Match repetitions with {)

>>> haRegex = re.compile(r'(Ha){3}')
>>> mo1 = haRegex.search('HaHaHa')
>>> mo1.group()
'HaHaHa'

>>> mo2 = haRegex.search('Ha')
>>> mo2 == None
True

Python’s regular expressions are greedy by default, which means that in ambiguous situations they will match the longest string possible. You can use a lazy version that matches the shortest version possible, using a question mark like this: {]?

# Greedy version without the ?
>>> greedyHaRegex = re.compile(r'(Ha){3,5}')
>>> mo1 = greedyHaRegex.search('HaHaHaHaHa')
>>> mo1.group()
'HaHaHaHaHa'

# Lazy version with a ?
>>> nongreedyHaRegex = re.compile(r'(Ha){3,5}?')
>>> mo2 = nongreedyHaRegex.search('HaHaHaHaHa')
>>> mo2.group()
'HaHaHa'

Findall()

In addition to the search() method, Regex objects also have a findall() method. While search() will return a Match object of the first matched text in the searched string, the findall() method will return the strings of every match in the searched string.

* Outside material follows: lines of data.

/-- The number that a fold of powers of two builds. -/
theorem foldl_two_pow (f : Nat → Bool) (n : Nat) : ((List.range n).foldl (fun a l => if f l then a + 2 ^ l else a) 0) < 2 ^ n ∧
   ∀ l, ((List.range n).foldl (fun a l => if f l then a + 2 ^ l else a) 0).testBit l = (decide (l < n) && f l) := by
  induction n with
  | zero => simp
  | succ n ih =>
    rw [List.range_succ, List.foldl_append]
    simp only [List.foldl_cons, List.foldl_nil]
    generalize (List.range n).foldl (fun a l => if f l then a + 2 ^ l else a) 0 = A at ih
    obtain ⟨h1, h2⟩ := ih
    have hp : 2 ^ (n+1) = 2 ^ n + 2 ^ n := by rw [Nat.pow_succ]; omega
    split
    · rename_i hf
      refine ⟨by omega, fun l => ?_⟩
      rw [Nat.add_comm]
      by_cases hl : l = n
      · subst hl
        rw [Nat.testBit_two_pow_add_eq, h2]; simp [hf]
      · rcases Nat.lt_or_gt_of_ne hl with hl | hl
        · rw [Nat.testBit_two_pow_add_gt hl, h2]
          have : l < n + 1 := by omega
          simp [hl, this]
        · rw [Nat.testBit_lt_two_pow]
          · simp; omega
          · calc 2 ^ n + A < 2 ^ (n+1) := by omega
              _ ≤ 2 ^ l := Nat.pow_le_pow_right (by decide) hl
    · rename_i hf
      refine ⟨by omega, fun l => ?_⟩
      rw [h2]
      by_cases hl : l = n
      · subst hl; simp at hf; simp [hf]
      · congr 1; rw [decide_eq_decide]; omega

/-- The lanes of a mask made from a test. -/
theorem getLsbD_maskOf (f : Nat → Bool) (l : Nat) : (maskOf f).getLsbD l = (decide (l < 32) && f l) := by
  unfold maskOf
  rw [BitVec.getLsbD_ofNat, (foldl_two_pow f 32).2 l]
  by_cases h : l < 32 <;> simp [h]

/-! ## What the issue leaves as it was -/

/-- A split without what it knows of other agents' releases. -/
def Split.plain (r : Split) : Split := { r with ord := .fresh }

/-- The parts of a group that results written at an issue never touch. -/
def Group.fixed (g : Group) : Vector Mask 16 × Vector Split 4 × Mask × BitVec 10 × Option (BitVec 12 × Mask × Mask) :=
  (g.m, g.recs.map Split.plain, g.launched, g.trapen, g.handler.map fun h => (h.mode, h.m14, h.m15))

theorem Group.writeS_fixed (g : Group) (h : Bool) (r : Nat) (x : Word) : (g.writeS h r x).fixed = g.fixed := by
  unfold Group.writeS
  split
  · rfl
  · split
    · rename_i hh; simp [Group.fixed, hh]
    · rfl

theorem Group.drainIf_fixed (g : Group) (f : Pend → Bool) : (g.drainIf f).fixed = g.fixed := by
  have hd : ∀ (a : Group) (p : Pend), (a.deliver p).fixed = a.fixed := by
    intro a p
    unfold Group.deliver
    dsimp only
    rw [Group.foldl_proj Group.fixed (fun g (w : Nat × Word) => g.writeS (p.flow == 4) w.1 w.2)
      (fun a w => Group.writeS_fixed a _ _ _),
      Group.foldl_proj Group.fixed (fun g (w : Nat × Mask × LaneVec) => g.writeV w.1 w.2.1 w.2.2) (fun a w => rfl)]
  exact Group.foldl_proj Group.fixed Group.deliver hd (g.pends.filter f) g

# With just our usual search() 
>>> phoneNumRegex = re.compile(r'\d\d\d-\d\d\d-\d\d\d\d')
>>> mo = phoneNumRegex.search('Cell: 415-555-9999 Work: 212-555-0000')
>>> mo.group()
'415-555-9999'

# With findall() 
>>> phoneNumRegex = re.compile(r'\d\d\d-\d\d\d-\d\d\d\d') # has no groups
>>> phoneNumRegex.findall('Cell: 415-555-9999 Work: 212-555-0000')
['415-555-9999', '212-555-0000']

# If there are groups in the regex, then it returns list of tuples like this instead. 
>>> phoneNumRegex = re.compile(r'(\d\d\d)-(\d\d\d)-(\d\d\d\d)') # has groups
>>> phoneNumRegex.findall('Cell: 415-555-9999 Work: 212-555-0000')
[('415', '555', '9999'), ('212', '555', '0000')]

Making your own character classes

Sometimes you don’t want words, or the alphabet. You can define your own character class in this circumstance, by using [].

>>> vowelRegex = re.compile(r'[aeiouAEIOU]')
>>> vowelRegex.findall('RoboCop eats baby food. BABY FOOD.')
['o', 'o', 'o', 'e', 'a', 'a', 'o', 'o', 'A', 'O', 'O']

By placing a caret character (^) just after the character class’s opening bracket, you can make a negative character class. A negative character class will match all the characters that are not in the character class.

>>> consonantRegex = re.compile(r'[^aeiouAEIOU]')
>>> consonantRegex.findall('RoboCop eats baby food. BABY FOOD.')
['R', 'b', 'C', 'p', ' ', 't', 's', ' ', 'b', 'b', 'y', ' ', 'f', 'd', '.', '
', 'B', 'B', 'Y', ' ', 'F', 'D', '.']

Confusingly, a ^ can also be used to specify that a string must occur at the beginning of the text.

>>> beginsWithHello = re.compile(r'^Hello')
>>> beginsWithHello.search('Hello, world!')
<re.Match object; span=(0, 5), match='Hello'>
>>> beginsWithHello.search('He said hello.') == None
True

The $ is the opposite of that, specifying it must occur at the end of the text.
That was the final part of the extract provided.